Deep learning models are vulnerable, but adversarial examples are even more vulnerable
Jun Li, Yanwei Xu, Keran Li, Xiaoli Zhang
TL;DR
This work reveals that adversarial examples are intrinsically more sensitive to occlusion than clean inputs. It defines Sliding Mask Confidence Entropy ($H_{ ext{SMCE}}$) to quantify confidence volatility under a sliding $m\times m$ occlusion window, and visualizes this instability with Mask Entropy Field Maps.
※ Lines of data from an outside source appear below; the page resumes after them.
theorem test_witness_ResetOnlyBetweenCommands :
    State.Inv { (inFlight .dec 0x0041 State.reset) with host := [.reset] } ∧
    (inFlight .dec 0x0041 State.reset).decPort.inFlight ≠ none ∧
    seen (step { (onDec owing) with host := [.reset] }) = some ⟨0x00010000, 0x00FF0000, [], [], [], []⟩ := by decide

theorem test_witness_IllegalWordRaises :
    Legal .enc 0x4000 = false ∧ Legal .dec 0x2200 = false ∧ State.reset.enc.err = 0 ∧
    (onDec { owing with err := 2 }).dec.err ≠ 0 := by decide

theorem test_witness_HaltedUnitRefusesData :
    (onEnc { EncState.reset with err := 5 }).enc.err ≠ 0 ∧ (onDec { owing with err := 2 }).dec.err ≠ 0 := by decide

theorem test_witness_RaisingIsPrecise :
    (∃ t, dispatchWord .enc 0x4000 State.reset = .next t ∧ t.encPort.log = [⟨[], .errIllegalCmd⟩]) ∧
    (∃ t, dispatchWord .dec 0x1000 (onDec owing) = .next t ∧ t.decPort.log = [⟨[], .errIncompleteFrame⟩]) :=
  ⟨⟨_, rfl, rfl⟩, ⟨_, rfl, rfl⟩⟩

theorem test_witness_ErrorCauses :
    (∃ t, dispatchWord .dec 0x0000 (onDec owing) = .next t ∧ t.decPort.lastResponse = some .errUnexpectedEof) ∧
    (∃ t, dispatchWord .dec 0x1000 (onDec owing) = .next t ∧ t.decPort.lastResponse = some .errIncompleteFrame) ∧
    (∃ t, dispatchWord .dec 0x0000 (onDec ⟨0x05, false, 0xFF, 0, 0⟩) = .next t ∧
      t.decPort.lastResponse = some .errBadLength) ∧
    (∃ t, dispatchWord .enc 0xFFFF State.reset = .next t ∧ t.encPort.lastResponse = some .errIllegalCmd) :=
  ⟨⟨_, rfl, rfl⟩, ⟨_, rfl, rfl⟩, ⟨_, rfl, rfl⟩, ⟨_, rfl, rfl⟩⟩

theorem test_witness_EncByteEffect :
    (onEnc full00).enc.Inv ∧ (onEnc full00).enc.err = 0 ∧ (onEnc fullFF).enc.Inv ∧ (onEnc fullFF).enc.err = 0 ∧
    State.reset.enc.Inv ∧ State.reset.enc.err = 0 := by decide +kernel

theorem test_witness_EncCloseEffect :
    (onEnc (encWith 0x00 true false [0x41, 0x04])).enc.Inv ∧
    (onEnc (encWith 0x00 true false [0x41, 0x04])).enc.data.getLast? = some 0x04 ∧
    (onEnc (encWith 0x00 true false [0x41, 0x04])).enc.code < 0x04 ∧
    (onEnc (encWith 0x00 true false [0x41, 0x03])).enc.Inv ∧
    ¬(onEnc (encWith 0x00 true false [0x41, 0x03])).enc.code < 0x03 := by decide

theorem test_witness_SecondCloseEmitsEmptyFrame :
    State.reset.enc.Inv ∧ State.reset.enc.err = 0 ∧ ∃ t, exec .encClose State.reset = .next t :=
  ⟨by decide, rfl, _, rfl⟩

theorem test_witness_DecTerminatorEffect :
    (onDec { owing with cfgR := true }).dec.err = 0 ∧ (onDec { owing with cfgR := true }).dec.codeIndex ≠ 0 ∧
    (onDec owing).dec.cfgR = false ∧ State.reset.dec.codeIndex = 0 := by decide

theorem test_witness_DecDataByteEffect :
    (onDec owing).dec.err = 0 ∧ (0xFF : Byte) ≠ (onDec owing).dec.cfgS ∧ (onDec owing).dec.codeIndex ≠ 0 ∧
    (onDec ⟨0xFF, false, 0x02, 1, 0⟩).dec.codeIndex ≠ 0 := by decide

theorem test_witness_DecLengthByteEffect :
    State.reset.dec.err = 0 ∧ (0xFF : Byte) ≠ State.reset.dec.cfgS ∧ State.reset.dec.codeIndex = 0 ∧
    (onDec ⟨0x05, false, 0xFF, 0, 0⟩).dec.cfgS ≠ 0x00 ∧ (0x00 : Byte) ≠ (onDec ⟨0x05, false, 0xFF, 0, 0⟩).dec.cfgS ∧
    ¬((onDec ⟨0x05, false, 0xFF, 0, 0⟩).dec.cfgS ≠ 0x00 ∧ (0x06 : Byte) = 0x00) := by decide

theorem test_witness_DecByteIsTotal : State.reset.dec.err = 0 ∧ (onDec owing).dec.err = 0 := by decide

theorem test_witness_DecCloseEffect :
    (onDec { owing with cfgR := true }).dec.err = 0 ∧ (onDec { owing with cfgR := true }).dec.codeIndex ≠ 0 ∧
    (onDec owing).dec.cfgR = false ∧ State.reset.dec.codeIndex = 0 := by decide

theorem test_witness_DecEmitsAtMostOneByte :
    Instr.decClose.unit = .dec ∧ ∃ t, exec .decClose (onDec { owing with cfgR := true }) = .next t := ⟨rfl, _, rfl⟩

theorem test_witness_ReducedModeCannotReportTruncation :
    (onDec { owing with cfgR := true }).dec.cfgR = true ∧
    ∃ t, exec (.decByte 0x00) (onDec { owing with cfgR := true }) = .next t := ⟨rfl, _, rfl⟩

theorem test_witness_CloseAfterEndOfFrameDoesNothing :
    ∃ t, exec (.decByte 0x00) State.reset = .next t ∧ t.decPort.lastResponse = some .endOfFrame := ⟨_, rfl, rfl⟩

theorem test_witness_EncCommandFrame :
    Instr.encClose.unit = .enc ∧ (∀ c r a, Instr.encClose ≠ .encConfig c r a) ∧
    ∃ t, exec .encClose State.reset = .next t := ⟨rfl, fun _ _ _ h => Instr.noConfusion h, _, rfl⟩

theorem test_witness_DecCommandFrame :
    Instr.decClose.unit = .dec ∧ (∀ c r, Instr.decClose ≠ .decConfig c r) ∧
    ∃ t, exec .decClose (onDec owing) = .next t := ⟨rfl, fun _ _ h => Instr.noConfusion h, _, rfl⟩

theorem test_witness_EncByteBufferFrame :
    (∃ t, exec (.encByte 0x42) (onEnc { EncState.reset with err := 5 }) = .next t) ∧
    (∃ t, exec (.encByte 0x42) (onEnc (encWith 0x00 false false [0x41])) = .next t) ∧
    (seen (exec (.encByte 0x42) (onEnc fullFF))).isSome = true ∧
    (∃ t, exec (.encByte 0x00) (onEnc (encWith 0x00 false false [0x41])) = .next t) :=
  ⟨⟨_, rfl⟩, ⟨_, rfl⟩, by decide +kernel, ⟨_, rfl⟩⟩

theorem test_witness_ConfigurationChangesOnlyByConfigOrReset :
    (∃ t, step (inFlight .enc 0x2105 State.reset) = .next t ∧ t.enc.cfgS ≠ 0x00) ∧
    (∃ t, step (inFlight .dec 0x2105 State.reset) = .next t ∧ t.dec.cfgR ≠ false) :=
  ⟨⟨_, rfl, by decide⟩, ⟨_, rfl, by decide⟩⟩

theorem test_witness_ClearAndConfigAreIdempotent :
    (∃ t, exec .encClear (onEnc fullFF) = .next t) ∧ (∃ t, exec (.decConfig 0xFF true) (onDec owing) = .next t) :=
  ⟨⟨_, rfl⟩, ⟨_, rfl⟩⟩

theorem test_witness_StepKeepsGood :
    (inFlight .dec 0x0041 (onDec owing)).Good ∧ ∃ t, step (inFlight .dec 0x0041 (onDec owing)) = .next t :=
  ⟨by decide, _, rfl⟩

theorem test_witness_ReachableStatesNeverFault : Reachable (inFlight .enc 0x2105 State.reset) :=
  .step (.start [.offer .enc 0x2105, .collect .enc]) rfl

theorem test_witness_CommandsKeepBufferForm :
    (onEnc (encWith 0x00 false false [0x41])).enc.buf.wf ∧
    ∃ t, exec (.encByte 0x42) (onEnc (encWith 0x00 false false [0x41])) = .next t := ⟨by decide, _, rfl⟩

theorem test_witness_StepKeepsErrorsReported :
    State.ErrReported (inFlight .enc 0x4000 State.reset) ∧ ∃ t, step (inFlight .enc 0x4000 State.reset) = .next t :=
  ⟨by decide, _, rfl⟩

theorem test_witness_LengthByteOfGroup :
    254 ≤ maxData 0x00 ∧ 253 ≤ maxData 0xFF ∧ 0 < 1 ∧ 1 ≤ maxData 0x01 := by decide

theorem test_witness_DataCountInvertsLengthByte :
    (1 ≤ (0xFE : Byte).toNat ∧ (0xFE : Byte).toNat ≤ (maxCode 0xFF).toNat ∧ (0xFE : Byte) ≠ 0xFF) ∧
    ¬(1 ≤ (0xFF : Byte).toNat ∧ (0xFF : Byte).toNat ≤ (maxCode 0xFF).toNat ∧ (0xFF : Byte) ≠ 0xFF) := by decide

/-- A run of unequal bytes, `n + 1` long. -/
def mixedRun (n : Nat) : List Byte := 0x42 :: List.replicate n 0x41

theorem mixedRun_meets {s : Byte} {n : Nat} (h : n + 1 = maxData s) (h1 : s ≠ 0x41) (h2 : s ≠ 0x42) :
    s ∉ mixedRun n ∧ (mixedRun n).length = maxData s ∧ 0x41 ≠ s := by
  refine ⟨fun hm => ?_, ?_, h1.symm⟩
  · rcases List.mem_cons.mp hm with hm | hm
    · exact h2 hm
    · exact h1 (List.eq_of_mem_replicate hm)
  · rw [mixedRun, List.length_cons, List.length_replicate, h]

/-- Runs of `M(s)` bytes, at both values of `M(s)`. -/
theorem test_witness_BoundaryFrames :
    (0x00 ∉ mixedRun 253 ∧ (mixedRun 253).length = maxData 0x00 ∧ (0x41 : Byte) ≠ 0x00) ∧
    (0xFF ∉ mixedRun 252 ∧ (mixedRun 252).length = maxData 0xFF ∧ (0x41 : Byte) ≠ 0xFF) :=
  ⟨mixedRun_meets rfl (by decide) (by decide), mixedRun_meets rfl (by decide) (by decide)⟩

theorem test_witness_OutputLengthBound : (0x05 : Byte) ∉ ([0x41, 0x42] : List Byte) := by decide

theorem test_witness_LockStepEqualsEncFirst : ∀ i ∈ encFrameCommands [0x41, 0x00], i.unit = .enc := by decide

theorem test_witness_LoopbackDeliversFrame :
    (onEnc (encWith 0x00 false true [])).enc.Inv ∧ (onEnc (encWith 0x00 false true [])).enc.n = 0 ∧
    (onEnc (encWith 0x00 false true [])).enc.cfgA = true ∧ State.reset.dec.code = maxCode State.reset.dec.cfgS ∧
    State.reset.dec.codeIndex = 0 := by decide

end Sys2Proof.Tests
end

/-! PROOFS. The state's own statements (10_state): what a completed command can leave in each unit, said once and from any
state; the two status words read field by field; and the invariants every step keeps. -/

namespace Sys2Proof.Machine

/-! ### What an ENC operation leaves, from any state -/

/-- A sequence answers only when its first part does, and then its rest. -/
theorem except_bind_ok {α β : Type} {x : Except Fault α} {f : α → Except Fault β} {r : β} (h : x >>= f = .ok r) :
    ∃ a, x = .ok a ∧ f a = .ok r := by
  cases x with
  | ok a => exact ⟨a, rfl, h⟩
  | error _ => cases h

section EncoderOperations
variable {e e' : EncState} {c : Byte}

theorem EncState.flushGroup_st {out : List Byte} (h : e.flushGroup = .ok (e', out)) : e' = e.emptied := by
  obtain ⟨bs, -, h⟩ := except_bind_ok h
  rw [e.initGroup_ok] at h
  cases h
  rfl

/-- Step 1 of `ENC.BYTE` empties a full group and leaves any other as it is (rule R103). -/
theorem EncState.flushIfFull_st {out : List Byte} (h : e.flushIfFull = .ok (e', out)) :
    e' = e.emptied ∨ e' = e ∧ e.code ≠ maxCode e.cfgS := by
  unfold EncState.flushIfFull at h
  split at h
  case isTrue => exact .inl (EncState.flushGroup_st h)
  case isFalse hf =>
    cases h
    exact .inr ⟨rfl, hf⟩

theorem EncState.bufWrite_st {i : Nat} (h : e.bufWrite i c = .ok e') :
    i < Config.bufEntries ∧ e' = { e with buf := e.buf.write i c } := by
  unfold EncState.bufWrite at h
  split at h
  case isTrue hi =>
    cases h
    exact ⟨hi.1, rfl⟩
  case isFalse => cases h

/-- Step 3 of `ENC.BYTE` writes one entry inside the buffer and moves `n` and `code` (rule R103). -/
theorem EncState.append_st (h : e.append c = .ok e') :
    e.n.toNat < Config.bufEntries ∧
      ∃ n code, e' = { e with n := n, code := code, buf := e.buf.write e.n.toNat c } := by
  obtain ⟨e1, hw, h⟩ := except_bind_ok h
  obtain ⟨n, -, h⟩ := except_bind_ok h
  obtain ⟨k, -, h⟩ := except_bind_ok h
  obtain ⟨code, -, h⟩ := except_bind_ok h
  obtain ⟨hi, rfl⟩ := EncState.bufWrite_st hw
  cases h
  exact ⟨hi, n, code, rfl⟩

/-- `ENC.BYTE` empties the group at the sentinel; any other byte is appended to the group step 1 leaves (rule R103). -/
theorem EncState.byte_st {d : Done EncState} (h : e.byte c = .ok d) :
    d.st = e.emptied ∨
    ∃ e1, (e1 = e.emptied ∨ e1 = e ∧ e.code ≠ maxCode e.cfgS) ∧ c ≠ e1.cfgS ∧ e1.append c = .ok d.st := by
  obtain ⟨⟨e1, out1⟩, hf, h⟩ := except_bind_ok h
  have h1 := EncState.flushIfFull_st hf
  dsimp only at h
  split at h
  case isTrue =>
    obtain ⟨⟨e2, out2⟩, hg, h⟩ := except_bind_ok h
    obtain rfl := EncState.flushGroup_st hg
    cases h
    obtain rfl | ⟨rfl, -⟩ := h1 <;> exact .inl rfl
  case isFalse hc =>
    obtain ⟨e2, ha, h⟩ := except_bind_ok h
    cases h
    exact .inr ⟨e1, h1, hc, ha⟩

theorem EncState.close_st {d : Done EncState} (h : e.close = .ok d) : d.st = e.emptied := by
  obtain ⟨group, -, h⟩ := except_bind_ok h
  rw [e.initGroup_ok] at h
  cases h
  rfl

end EncoderOperations

/-! ### What a completed command leaves in each unit, from any state -/

/-- The states a completed command `i` can leave ENC in, from `e` (rule R103, rule R104, rule R160 to rule R162). -/
inductive EncNext (i : Instr) (e : EncState) : EncState → Prop where
  /-- A DEC command, or BYTE or CLOSE on a halted unit. -/
  | kept : EncNext i e e
  /-- The group has gone out and an empty one is begun. -/
  | emptied : EncNext i e e.emptied
  /-- A byte has joined the group that step 1 of BYTE left. -/
  | appended {e1 e' : EncState} {c : Byte} :
      (e1 = e.emptied ∨ e1 = e ∧ e.code ≠ maxCode e.cfgS) → c ≠ e1.cfgS → e1.append c = .ok e' → EncNext i e e'
  /-- CLEAR: as emptied, and no error. -/
  | cleared : EncNext i e { e.emptied with err := 0 }
  /-- CONFIG: the operands, an empty group and no error. -/
  | configured {s : Byte} {r a : Bool} :
      i = .encConfig s r a → EncNext i e ⟨s, r, a, freshCode s, 0, [], 0⟩

/-- The states a completed command `i` can leave DEC in, from `d` (rule R131 to rule R135, rule R160, rule R163, rule
R164). -/
inductive DecNext (i : Instr) (d : DecState) : DecState → Prop where
  /-- An ENC command, or BYTE or CLOSE on a halted unit. -/
  | kept : DecNext i d d
  /-- A frame has ended and the unit waits for the next. -/
  | restarted : DecNext i d d.initFrame
  /-- An error of the codes 2 to 5 has been raised. -/
  | raised {r : Response} : r.isError = true → DecNext i d (d.raise r).st
  /-- A data byte has been passed on. -/
  | dataByte : d.codeIndex ≠ 0 → DecNext i d { d with codeIndex := d.codeIndex - 1 }
  /-- A length byte has begun a group. -/
  | lengthByte {c k : Byte} :
      c ≠ d.cfgS → dataCount d.cfgS c = some k.toNat → DecNext i d { d with code := c, codeIndex := k }
  /-- CLEAR: as at frame start, and no error. -/
  | cleared : DecNext i d d.clear.st
  /-- CONFIG: the operands, frame start and no error. -/
  | configured {s : Byte} {r : Bool} : i = .decConfig s r → DecNext i d (d.config s r).st

theorem EncState.unlessHalted_st {e : EncState} {r : Except Fault (Done EncState)} {d : Done EncState}
    (h : e.unlessHalted r = .ok d) : d.st = e ∨ r = .ok d := by
  unfold EncState.unlessHalted at h
  split at h
  case isTrue =>
    cases h
    exact .inl rfl
  case isFalse => exact .inr h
Building on this, the Sliding Window Masking-Adversarial Example Detection (SWM-AED) detector uses SMCE thresholds to reliably separate adversarial from clean samples without requiring adversarial training, addressing overfitting concerns. Empirical results on CIFAR-10 across multiple architectures and nine attack methods show robust detection (often >80% accuracy) and highlight the benefits of model depth and appropriate mask size for improving performance. The approach provides a scalable, model-aware defense that leverages an intrinsic vulnerability rather than relying solely on prior robustness training, with public code and data for reproducibility.
Abstract
Understanding intrinsic differences between adversarial examples and clean samples is key to enhancing DNN robustness and detection against adversarial attacks. This study first empirically finds that image-based adversarial examples are notably sensitive to occlusion. Controlled experiments on CIFAR-10 used nine canonical attacks (e.g., FGSM, PGD) to generate adversarial examples, paired with original samples for evaluation. We introduce Sliding Mask Confidence Entropy (SMCE) to quantify model confidence fluctuation under occlusion. Using 1800+ test images, SMCE calculations supported by Mask Entropy Field Maps and statistical distributions show adversarial examples have significantly higher confidence volatility under occlusion than originals. Based on this, we propose Sliding Window Mask-based Adversarial Example Detection (SWM-AED), which avoids catastrophic overfitting of conventional adversarial training. Evaluations across classifiers and attacks on CIFAR-10 demonstrate robust performance, with accuracy over 62% in most cases and up to 96.5%.